> Your task: Nothing below is to be printed except the lines between the line holding "t => packFloat (s ^^ t) infinityBits" and the line holding "s, .finite _ _ => s", inclusive, each exactly as it appears.

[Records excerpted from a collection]
******************************
-- ==== Sys2Proof/Config.lean ====
section
/-! DEFINITION. The implementation parameters of `00_scope.md` rule R7, and the free values: constants with no body
for what the spec leaves unspecified, so that no proof can see a value for them. -/

namespace Sys2Proof

/-- `PAYLOAD_MAX_BYTES` (R7): the largest payload capacity. -/
@[simp] abbrev Config.payloadMaxBytes : Nat := 8

/-- `LENGTH_MIN` (R7). -/
@[simp] abbrev Config.lengthMin : Nat := 1

/-- `LENGTH_MAX` (R7). -/
@[simp] abbrev Config.lengthMax : Nat := 64

/-- `START_MAX` (R7). -/
@[simp] abbrev Config.startMax : Nat := 63

/-- FREE VALUE (assumption 2; R20, U1): what `CLAMPED` carries in the `n`-th response when that response does not
produce it. -/
opaque Config.unproducedClamped : Nat → BitVec 1

/-- FREE VALUE (assumption 2; R20, U1): what `RAW_OUT` carries in the `n`-th response when that response does not
produce it. -/
opaque Config.unproducedRawOut : Nat → Word64

/-- FREE VALUE (assumption 2; R20, U1): what `PHYS_OUT` carries in the `n`-th response when that response does not
produce it. -/
opaque Config.unproducedPhysOut : Nat → F64

/-- FREE VALUE (assumption 5): the sign and the low 51 fraction bits of the NaN that a binary64 primitive returns for
the operands `a`, `b`; the spec gives no NaN's bit pattern and no operation of CORE meets one. -/
opaque Config.nanBits : F64 → F64 → Word64

end Sys2Proof
end

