-- ==== Sys2Proof/Machine/Float.lean ====
section
/-! DEFINITION. The binary64 primitives of `41_physical_converter.md` rules R80 to R83: format, correctly rounded
arithmetic, comparison, and the conversions between integers and binary64. Every finite binary64 value is a whole
multiple of 2^-1074; the arithmetic is exact on those multiples and rounds once, at the end. -/

namespace Sys2Proof.Machine

/-- `2^k`, in two factors whose exponents stay small for every exponent of the format, so that a state is evaluated by
plain reduction too. -/
def pow2 (k : Nat) : Nat :=
  (2 ^ (k / 16)) ^ 16 * 2 ^ (k % 16)

/-- What a binary64 pattern stands for (R80). `finite neg mag` is the number `±mag * 2^-1074`. -/
inductive FloatClass where
  | nan
  | infinite (neg : Bool)
  | finite (neg : Bool) (mag : Nat)
  deriving DecidableEq, Repr

/-- Bit 63 (R80). -/
def floatSign (x : F64) : Bool :=
  x.getLsbD 63

/-- Bits 62:52, the biased exponent (R80). -/
def floatExponent (x : F64) : Nat :=
  x.toNat / 2 ^ 52 % 2 ^ 11

/-- Bits 51:0, the fraction (R80). -/
def floatFraction (x : F64) : Nat :=
  x.toNat % 2 ^ 52

/-- The magnitude of a finite pattern in units of 2^-1074 (R80): the fraction itself for a zero or subnormal, else the
53-bit significand scaled by its exponent. -/
def floatMag (exponent fraction : Nat) : Nat :=
  if exponent = 0 then fraction else (2 ^ 52 + fraction) * pow2 (exponent - 1)

/-- The format of rule R80. -/
def classify (x : F64) : FloatClass :=
  if floatExponent x = 2047 then
    if floatFraction x = 0 then .infinite (floatSign x) else .nan
  else .finite (floatSign x) (floatMag (floatExponent x) (floatFraction x))

/-- `is_finite(x)`: the exponent field is not 2047 (R80). -/
def isFinite (x : F64) : Bool :=
  decide (floatExponent x ≠ 2047)

/-- The exponent and fraction fields of an infinity, as a number. -/
def infinityBits : Nat :=
  2047 * 2 ^ 52

/-- A pattern from its sign and its exponent and fraction fields (R80). -/
def packFloat (neg : Bool) (bits : Nat) : F64 :=
  BitVec.ofNat 64 (neg.toNat * 2 ^ 63 + bits)

/-- `num / den` to the nearest integer, ties to the even one (R81). -/
def roundHalfEven (num den : Nat) : Nat :=
  let q := num / den
  let r := num % den
  if 2 * r < den then q
  else if den < 2 * r then q + 1
  else q + q % 2

/-- How many bits of `q` can be dropped in whole 128-bit pieces, at most `fuel` of them, with something left. -/
def limbBits (fuel q : Nat) : Nat :=
  match fuel with
  | 0 => 0
  | f + 1 => if q < 2 ^ 128 then 0 else 128 + limbBits f (q / 2 ^ 128)

/-- The position of the highest bit of `q`: `Nat.log2 q` (`floorLog2_eq`), found in pieces so that plain reduction
evaluates it for every number the format meets. -/
def floorLog2 (q : Nat) : Nat :=
  limbBits 32 q + Nat.log2 (q / pow2 (limbBits 32 q))

/-- By how many places a significand of the integer `q` is above 53 bits. -/
def excessBits (q : Nat) : Nat :=
  if q < 2 ^ 53 then 0 else floorLog2 q - 52

/-- The exponent and fraction fields of the binary64 number nearest to `num / den` units of 2^-1074, ties to even
(R81). With `k` places dropped the fields read `k * 2^52 + significand`, for subnormals too (gradual underflow), and a
significand that rounds up to 2^53 carries into the exponent; from 2047 * 2^52 on the result is the infinity. -/
def roundMag (num den : Nat) : Nat :=
  let k := excessBits (num / den)
  Nat.min (k * 2 ^ 52 + roundHalfEven num (den * pow2 k)) infinityBits

/-- The NaN of an operation on `a`, `b`: quiet, with free sign and payload (assumption 5). -/
def nanOf (a b : F64) : F64 :=
  Config.nanBits a b ||| BitVec.ofNat 64 (2047 * 2 ^ 52 + 2 ^ 51)

/-- A signed multiple of 2^-1074. -/
def signedMag (neg : Bool) (mag : Nat) : Int :=
  if neg then -(mag : Int) else mag

/-- One unit, 1.0, in multiples of 2^-1074. -/
def oneMag : Nat :=
  pow2 1074

/-- `fmul` (R81): a product's sign is the exclusive or of the signs, a zero's and an infinity's included. -/
def fmul (a b : F64) : F64 :=
  match classify a, classify b with
  | .finite s m, .finite t k => packFloat (s ^^ t) (roundMag (m * k) oneMag)
  | .infinite s, .infinite t => packFloat (s ^^ t) infinityBits
  | .infinite s, .finite t k => if k = 0 then nanOf a b else packFloat (s ^^ t) infinityBits
  | .finite s m, .infinite t => if m = 0 then nanOf a b else packFloat (s ^^ t) infinityBits
  | .nan, _ => nanOf a b
  | _, .nan => nanOf a b

/-- The sum of two finite values (R81): an exact zero is negative only when both operands are. -/
def addFinite (s : Bool) (m : Nat) (t : Bool) (k : Nat) : F64 :=
  let z := signedMag s m + signedMag t k
  if z = 0 then packFloat (s && t) 0 else packFloat (decide (z < 0)) (roundMag z.natAbs 1)

/-- `fadd` (R81). -/
def fadd (a b : F64) : F64 :=
  match classify a, classify b with
  | .finite s m, .finite t k => addFinite s m t k
  | .infinite s, .infinite t => if s = t then packFloat s infinityBits else nanOf a b
  | .infinite s, .finite _ _ => packFloat s infinityBits
  | .finite _ _, .infinite t => packFloat t infinityBits
  | .nan, _ => nanOf a b
  | _, .nan => nanOf a b

/-- The pattern with the other sign. -/
def fneg (x : F64) : F64 :=
  x ^^^ BitVec.ofNat 64 (2 ^ 63)

/-- `fsub(a, b)` is `a + (-b)` (R81). -/
def fsub (a b : F64) : F64 :=
  fadd a (fneg b)

/-- `fdiv` (R81). Rule R89 never divides by zero and never an infinity by an infinity; those cases follow the format's
own arithmetic. -/
def fdiv (a b : F64) : F64 :=
  match classify a, classify b with
  | .finite s m, .finite t k =>
    if k = 0 then if m = 0 then nanOf a b else packFloat (s ^^ t) infinityBits
    else packFloat (s ^^ t) (roundMag (m * oneMag) k)
  | .infinite s, .finite t _ => packFloat (s ^^ t) infinityBits
  | .finite s _, .infinite t => packFloat (s ^^ t) 0
  | .infinite _, .infinite _ => nanOf a b
  | .nan, _ => nanOf a b
  | _, .nan => nanOf a b

/-- `flt(a, b)`: `a < b` on real values, an infinity beyond every finite value, false on a NaN (R82). -/
def flt (a b : F64) : Bool :=
  match classify a, classify b with
  | .finite s m, .finite t k => decide (signedMag s m < signedMag t k)
  | .infinite s, .infinite t => s && !t
  | .infinite s, .finite _ _ => s
  | .finite _ _, .infinite t => !t
  | .nan, _ => false
  | _, .nan => false

/-- `fgt(a, b)`: `a > b` (R82). -/
def fgt (a b : F64) : Bool :=
  flt b a

/-- `feq(a, b)`: `a = b` on real values, so +0 equals -0; false on a NaN (R82). -/
def feq (a b : F64) : Bool :=
  match classify a, classify b with
  | .finite s m, .finite t k => decide (signedMag s m = signedMag t k)
  | .infinite s, .infinite t => decide (s = t)
  | .infinite _, .finite _ _ => false
  | .finite _ _, .infinite _ => false
  | .nan, _ => false
  | _, .nan => false

/-- +0. -/
def positiveZero : F64 :=
  0

/-- `int_to_f64(k)`: the nearest binary64 value, ties to even (R83). -/
def intToF64 (k : Int) : F64 :=
  packFloat (decide (k < 0)) (roundMag (k.natAbs * oneMag) 1)

/-- `trunc_to_int(x)` for a finite x: the fraction is dropped, toward zero, exact and unbounded (R83). -/
def truncToInt (x : F64) : Option Int :=
  match classify x with
  | .finite s m => some (signedMag s (m / oneMag))
  | .infinite _ => none
  | .nan => none

end Sys2Proof.Machine
end

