theorem toNat_encodeField_lt (k : Int) {n : Nat} (hn : n ≤ 64) : (encodeField k n).toNat < 2 ^ n := by
  have hpos : (0 : Int) < 2 ^ n := by positivity
  rw [toNat_encodeField k hn, Int.toNat_lt (Int.emod_nonneg _ hpos.ne')]
  exact_mod_cast Int.emod_lt_of_pos k hpos

/-- The low bits of the encoding are the `n`-bit two's-complement encoding. -/
theorem setWidth_encodeField (k : Int) {n : Nat} (hn : n ≤ 64) : (encodeField k n).setWidth n = BitVec.ofInt n k := by
  apply BitVec.eq_of_toNat_eq
  rw [BitVec.toNat_setWidth, Nat.mod_eq_of_lt (toNat_encodeField_lt k hn), toNat_encodeField k hn, BitVec.toNat_ofInt]
  norm_cast

/-- An integer of the field reads back from its encoding (R90). -/
theorem numeric_encodeField {k : Int} {n : Nat} {g : Bool} (hn : 1 ≤ n) (hn' : n ≤ 64) (hlo : fieldLow n g ≤ k)
    (hhi : k ≤ fieldHigh n g) : numeric (encodeField k n) n g = k := by
  cases g with
  | true =>
    rw [numeric_signed, setWidth_encodeField k hn']
    exact BitVec.toInt_ofInt_eq_self hn hlo (Int.lt_of_le_sub_one hhi)
  | false =>
    have hk : 0 ≤ k := hlo
    have hk' : k < 2 ^ n := Int.lt_of_le_sub_one hhi
    rw [numeric_unsigned, BitVec.toNat_setWidth, Nat.mod_eq_of_lt (toNat_encodeField_lt k hn'), toNat_encodeField k hn',
      Int.emod_eq_of_lt hk hk', Int.toNat_of_nonneg hk]

/-- Settles O28: the encoding reads back, and fits the field. -/
theorem fieldEncodingReadsBack : Obligations.FieldEncodingReadsBack :=
  fun k _ _ hn hn' hlo hhi => ⟨numeric_encodeField hn hn' hlo hhi, toNat_encodeField_lt k hn'⟩

/-! ### The clamp -/

theorem clamp_of_below {x mn mx : F64} (h : flt x mn = true) : clamp x mn mx = (mn, true) := by
  simp [clamp, h]

theorem clamp_of_inside {x mn mx : F64} (h : flt x mn = false) (h' : fgt x mx = false) : clamp x mn mx = (x, false) := by
  simp [clamp, h, h']

/-- The clamp as the two clauses of rule R89's stage 1. -/
theorem clamp_eq (x mn mx : F64) :
    clamp x mn mx = (if flt x mn then mn else if fgt x mx then mx else x, flt x mn || fgt x mx) := by
  cases hlow : flt x mn <;> cases hhigh : fgt x mx <;> simp [clamp, hlow, hhigh]

/-- A finite value in [`MIN`, `MAX`] is not clamped. -/
theorem clamp_of_mem {x mn mx : F64} (hmn : isFinite mn = true) (hmx : isFinite mx = true) (hx : isFinite x = true)
    (hlo : floatValue mn ≤ floatValue x) (hhi : floatValue x ≤ floatValue mx) : clamp x mn mx = (x, false) :=
  clamp_of_inside ((flt_eq_false_iff hx hmn).mpr hlo) ((flt_eq_false_iff hmx hx).mpr hhi)

section
variable {x mn mx : F64} (hmn : isFinite mn = true) (hmx : isFinite mx = true) (hle : flt mx mn = false)
include hmn hmx hle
******************************
> Exercise result:
  | .infinite s, .infinite t => packFloat (s ^^ t) infinityBits
  | .infinite s, .finite t k => if k = 0 then nanOf a b else packFloat (s ^^ t) infinityBits
  | .finite s m, .infinite t => if m = 0 then nanOf a b else packFloat (s ^^ t) infinityBits
  | .nan, _ => nanOf a b
  | _, .nan => nanOf a b

/-- The sum of two finite values (R81): an exact zero is negative only when both operands are. -/
def addFinite (s : Bool) (m : Nat) (t : Bool) (k : Nat) : F64 :=
  let z := signedMag s m + signedMag t k
  if z = 0 then packFloat (s && t) 0 else packFloat (decide (z < 0)) (roundMag z.natAbs 1)

/-- `fadd` (R81). -/
def fadd (a b : F64) : F64 :=
  match classify a, classify b with
  | .finite s m, .finite t k => addFinite s m t k
  | .infinite s, .infinite t => if s = t then packFloat s infinityBits else nanOf a b
  | .infinite s, .finite _ _ => packFloat s infinityBits
  | .finite _ _, .infinite t => packFloat t infinityBits
  | .nan, _ => nanOf a b
  | _, .nan => nanOf a b

/-- The pattern with the other sign. -/
def fneg (x : F64) : F64 :=
  x ^^^ BitVec.ofNat 64 (2 ^ 63)

/-- `fsub(a, b)` is `a + (-b)` (R81). -/
def fsub (a b : F64) : F64 :=
  fadd a (fneg b)

/-- `fdiv` (R81). Rule R89 never divides by zero and never an infinity by an infinity; those cases follow the format's
own arithmetic. -/
def fdiv (a b : F64) : F64 :=
  match classify a, classify b with
  | .finite s m, .finite t k =>
    if k = 0 then if m = 0 then nanOf a b else packFloat (s ^^ t) infinityBits
    else packFloat (s ^^ t) (roundMag (m * oneMag) k)
  | .infinite s, .finite t _ => packFloat (s ^^ t) infinityBits
  | .finite s _, .infinite t => packFloat (s ^^ t) 0
  | .infinite _, .infinite _ => nanOf a b
  | .nan, _ => nanOf a b
  | _, .nan => nanOf a b

/-- `flt(a, b)`: `a < b` on real values, an infinity beyond every finite value, false on a NaN (R82). -/
def flt (a b : F64) : Bool :=
  match classify a, classify b with
  | .finite s m, .finite t k => decide (signedMag s m < signedMag t k)
  | .infinite s, .infinite t => s && !t
  | .infinite s, .finite _ _ => s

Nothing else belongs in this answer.